**Task directions**. Give back the listing word for word, from top to bottom.

**Data**.
-- ==== Sys2Proof/Machine/Journal.lean ====
section
/-!
DEFINITION. Sys2Proof/Machine/Journal.lean: the journal of bank B (R607–R616): what a commit holds, how its block and the
sector header are written, checkpoints, deferral, and the rebuild at island boot.
-/

namespace Sys2Proof.Machine

/-! ### Totals -/

/-- A rational quantity as whole thousandths' thousandth units: `x / d`, rounded down. -/
def wholeUnits (x : Rat) (d : Nat) : Nat := (x / d).floor.toNat

/-- The eleven quantities of PKG_DELTA in order (R610), in mJ and mL. -/
def MtrSt.totals (m : MtrSt) : List Nat :=
  [m.chans[0].heat / 1000000, m.chans[1].heat / 1000000, m.elec / 1000000, m.ovhElec / 1000000, m.ovhHeat / 1000000,
   m.benchElec / 1000000, m.benchHeat / 1000000, wholeUnits m.chans[0].vol 1000, wholeUnits m.chans[1].vol 1000,
   wholeUnits m.chans[0].rev 1000, wholeUnits m.chans[1].rev 1000]

/-- Error seconds of both loops. -/
def State.errTotals (s : State) : List Nat := [s.get (R.MTR_CH_ERRT 0), s.get (R.MTR_CH_ERRT 1)]

/-- Tenants with a share not yet journalled, in ascending order (R573). -/
def MtrSt.dirtyTenants (m : MtrSt) : List Nat :=
  (List.range 1024).filter (fun t =>
    SMap.get 0 m.tenElec t / 1000000 != SMap.get 0 m.comElec t || SMap.get 0 m.tenHeat t / 1000000 != SMap.get 0 m.comHeat t)

def MtrSt.dirty (m : MtrSt) (errs : List Nat) : Bool := m.totals != m.committed || errs != m.comErr

/-- The PKG_DELTA record (R610). -/
def State.pkgDelta (s : State) : JRecord :=
  recordOf 1 0 (s.get R.MTR_INTERVAL) (s.rtcBytes ++ s.frameBytes ++ toLE 2 0 ++
    (s.mtr.totals.zip s.mtr.committed).flatMap (fun p => toLE 4 (p.1 - p.2)) ++
    (s.errTotals.zip s.mtr.comErr).flatMap (fun p => toLE 2 (p.1 - p.2)) ++ toLE 4 s.mtr.firstInterval)

/-- A TEN_DELTA record (R610). -/
def State.tenDelta (s : State) (t : Nat) : JRecord :=
  recordOf 2 t (s.get R.MTR_INTERVAL)
    (toLE 4 (SMap.get 0 s.mtr.tenElec t / 1000000 - SMap.get 0 s.mtr.comElec t) ++
     toLE 4 (SMap.get 0 s.mtr.tenHeat t / 1000000 - SMap.get 0 s.mtr.comHeat t))

/-- Everything pending, as records: the package's, then the tenants', then the others (R573, R610). -/
def State.pendingRecords (s : State) : List JRecord :=
  (if s.mtr.dirty s.errTotals then [s.pkgDelta] else []) ++ s.mtr.dirtyTenants.map s.tenDelta ++ s.isl.records

/-- Records added to a commit until one does not fit, which begins the next (R610). -/
def packRecords : List Byte → List JRecord → List (List Byte)
  | c, [] => [c]
  | c, r :: rs => if c.length + r.length ≤ 992 then packRecords (c ++ r) rs else c :: packRecords r rs

/-- Records gathered into commits of at most 992 bytes, in order (R610). -/
def chunkRecords : List JRecord → List (List Byte)
  | [] => []
  | r :: rs => packRecords r rs

/-! ### Blocks and sectors -/

/-- The first word of line `n` of a ring sector. -/
def ringLine (sector line : Nat) : Nat := sectorWord true sector + 8 * line

/-- A commit block: 32-byte header, then records (R609). -/
def State.commitBlock (s : State) (kind : Nat) (recs : List Byte) : List Byte :=
  let lines := (32 + recs.length + 63) / 64
  let head := toLE 4 0x434A5754 ++ toLE 1 kind ++ toLE 1 lines ++ toLE 2 recs.length ++
    toLE 4 (s.get R.FLS_JRNL_last_commit + 1) ++ toLE 4 (s.get R.MTR_INTERVAL) ++ s.rtcBytes ++ s.frameBytes ++
    toLE 2 (s.get R.MTR_STAT_time_unknown + 2 * b2n s.fls.held + 4 * b2n s.fls.short)
  head ++ toLE 4 (crc32 (head ++ recs)) ++ recs

/-- A sector's header line is blank. -/
def FlsSt.headerBlank (f : FlsSt) (n : Nat) : Bool := f.bytes (ringLine n 0) 64 == List.replicate 64 0xFF

/-- The open sector gets its header (R608). -/
def State.closeSector (s : State) : State :=
  let h := s.get R.FLS_RING_head
  let head := toLE 4 0x534A5754 ++ toLE 2 1 ++ toLE 2 (s.fls.headLine - 1) ++ toLE 4 s.fls.sectorSeq ++
    toLE 4 s.fls.headFirst ++ toLE 4 (s.get R.FLS_JRNL_last_commit) ++ toLE 4 (s.get R.FLS_WEAR_rotations) ++
    List.replicate 36 0
  let crc := crc32 (s.fls.bytes (ringLine h 1) 1984 ++ head)
  if s.fls.headLine ≤ 1 ∨ s.fls.headerBlank h = false then s else s.flashBytes (ringLine h 0) (head ++ toLE 4 crc)

/-- The next erased sector opens; none when no sector is erased ahead (R607, R612). -/
def State.openNext (s : State) : Option State :=
  let ahead := s.get R.FLS_RING_erased_ahead
  let h := s.get R.FLS_RING_head
  if ahead = 0 then none
  else
    let n := s.ringNext h
    let s1 := s.puts [(R.FLS_RING_head, n), (R.FLS_RING_erased_ahead, ahead - 1)]
    let s2 := if n ≤ h then
        let r := s1.get R.FLS_WEAR_rotations + 1
        (s1.put R.FLS_WEAR_rotations r).put R.FLS_WEAR_endurance_warn (b2n (decide (90000 ≤ r)))
      else s1
    some { s2 with fls := { s2.fls with headLine := 1, headFirst := s2.get R.FLS_JRNL_last_commit + 1,
                                        sectorSeq := s2.fls.sectorSeq + 1 } }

**The completed task**.
-- ==== Sys2Proof/Machine/Journal.lean ====
section
/-!
DEFINITION. Sys2Proof/Machine/Journal.lean: the journal of bank B (R607–R616): what a commit holds, how its block and the
sector header are written, checkpoints, deferral, and the rebuild at island boot.
-/

namespace Sys2Proof.Machine

/-! ### Totals -/

/-- A rational quantity as whole thousandths' thousandth units: `x / d`, rounded down. -/
def wholeUnits (x : Rat) (d : Nat) : Nat := (x / d).floor.toNat

/-- The eleven quantities of PKG_DELTA in order (R610), in mJ and mL. -/
def MtrSt.totals (m : MtrSt) : List Nat :=
  [m.chans[0].heat / 1000000, m.chans[1].heat / 1000000, m.elec / 1000000, m.ovhElec / 1000000, m.ovhHeat / 1000000,
   m.benchElec / 1000000, m.benchHeat / 1000000, wholeUnits m.chans[0].vol 1000, wholeUnits m.chans[1].vol 1000,
   wholeUnits m.chans[0].rev 1000, wholeUnits m.chans[1].rev 1000]

/-- Error seconds of both loops. -/
def State.errTotals (s : State) : List Nat := [s.get (R.MTR_CH_ERRT 0), s.get (R.MTR_CH_ERRT 1)]

/-- Tenants with a share not yet journalled, in ascending order (R573). -/
def MtrSt.dirtyTenants (m : MtrSt) : List Nat :=
  (List.range 1024).filter (fun t =>
    SMap.get 0 m.tenElec t / 1000000 != SMap.get 0 m.comElec t || SMap.get 0 m.tenHeat t / 1000000 != SMap.get 0 m.comHeat t)

def MtrSt.dirty (m : MtrSt) (errs : List Nat) : Bool := m.totals != m.committed || errs != m.comErr

/-- The PKG_DELTA record (R610). -/
def State.pkgDelta (s : State) : JRecord :=
  recordOf 1 0 (s.get R.MTR_INTERVAL) (s.rtcBytes ++ s.frameBytes ++ toLE 2 0 ++
    (s.mtr.totals.zip s.mtr.committed).flatMap (fun p => toLE 4 (p.1 - p.2)) ++
    (s.errTotals.zip s.mtr.comErr).flatMap (fun p => toLE 2 (p.1 - p.2)) ++ toLE 4 s.mtr.firstInterval)

/-- A TEN_DELTA record (R610). -/
def State.tenDelta (s : State) (t : Nat) : JRecord :=
  recordOf 2 t (s.get R.MTR_INTERVAL)
    (toLE 4 (SMap.get 0 s.mtr.tenElec t / 1000000 - SMap.get 0 s.mtr.comElec t) ++
     toLE 4 (SMap.get 0 s.mtr.tenHeat t / 1000000 - SMap.get 0 s.mtr.comHeat t))

/-- Everything pending, as records: the package's, then the tenants', then the others (R573, R610). -/
def State.pendingRecords (s : State) : List JRecord :=
  (if s.mtr.dirty s.errTotals then [s.pkgDelta] else []) ++ s.mtr.dirtyTenants.map s.tenDelta ++ s.isl.records

/-- Records added to a commit until one does not fit, which begins the next (R610). -/
def packRecords : List Byte → List JRecord → List (List Byte)
  | c, [] => [c]
  | c, r :: rs => if c.length + r.length ≤ 992 then packRecords (c ++ r) rs else c :: packRecords r rs

/-- Records gathered into commits of at most 992 bytes, in order (R610). -/
def chunkRecords : List JRecord → List (List Byte)
  | [] => []
  | r :: rs => packRecords r rs

/-! ### Blocks and sectors -/

/-- The first word of line `n` of a ring sector. -/
def ringLine (sector line : Nat) : Nat := sectorWord true sector + 8 * line

/-- A commit block: 32-byte header, then records (R609). -/
def State.commitBlock (s : State) (kind : Nat) (recs : List Byte) : List Byte :=
  let lines := (32 + recs.length + 63) / 64
  let head := toLE 4 0x434A5754 ++ toLE 1 kind ++ toLE 1 lines ++ toLE 2 recs.length ++
    toLE 4 (s.get R.FLS_JRNL_last_commit + 1) ++ toLE 4 (s.get R.MTR_INTERVAL) ++ s.rtcBytes ++ s.frameBytes ++
    toLE 2 (s.get R.MTR_STAT_time_unknown + 2 * b2n s.fls.held + 4 * b2n s.fls.short)
  head ++ toLE 4 (crc32 (head ++ recs)) ++ recs

/-- A sector's header line is blank. -/
def FlsSt.headerBlank (f : FlsSt) (n : Nat) : Bool := f.bytes (ringLine n 0) 64 == List.replicate 64 0xFF

/-- The open sector gets its header (R608). -/
def State.closeSector (s : State) : State :=
  let h := s.get R.FLS_RING_head
  let head := toLE 4 0x534A5754 ++ toLE 2 1 ++ toLE 2 (s.fls.headLine - 1) ++ toLE 4 s.fls.sectorSeq ++
    toLE 4 s.fls.headFirst ++ toLE 4 (s.get R.FLS_JRNL_last_commit) ++ toLE 4 (s.get R.FLS_WEAR_rotations) ++
    List.replicate 36 0
  let crc := crc32 (s.fls.bytes (ringLine h 1) 1984 ++ head)
  if s.fls.headLine ≤ 1 ∨ s.fls.headerBlank h = false then s else s.flashBytes (ringLine h 0) (head ++ toLE 4 crc)

/-- The next erased sector opens; none when no sector is erased ahead (R607, R612). -/
def State.openNext (s : State) : Option State :=
  let ahead := s.get R.FLS_RING_erased_ahead
  let h := s.get R.FLS_RING_head
  if ahead = 0 then none
  else
    let n := s.ringNext h
    let s1 := s.puts [(R.FLS_RING_head, n), (R.FLS_RING_erased_ahead, ahead - 1)]
    let s2 := if n ≤ h then
        let r := s1.get R.FLS_WEAR_rotations + 1
        (s1.put R.FLS_WEAR_rotations r).put R.FLS_WEAR_endurance_warn (b2n (decide (90000 ≤ r)))
      else s1
    some { s2 with fls := { s2.fls with headLine := 1, headFirst := s2.get R.FLS_JRNL_last_commit + 1,
                                        sectorSeq := s2.fls.sectorSeq + 1 } }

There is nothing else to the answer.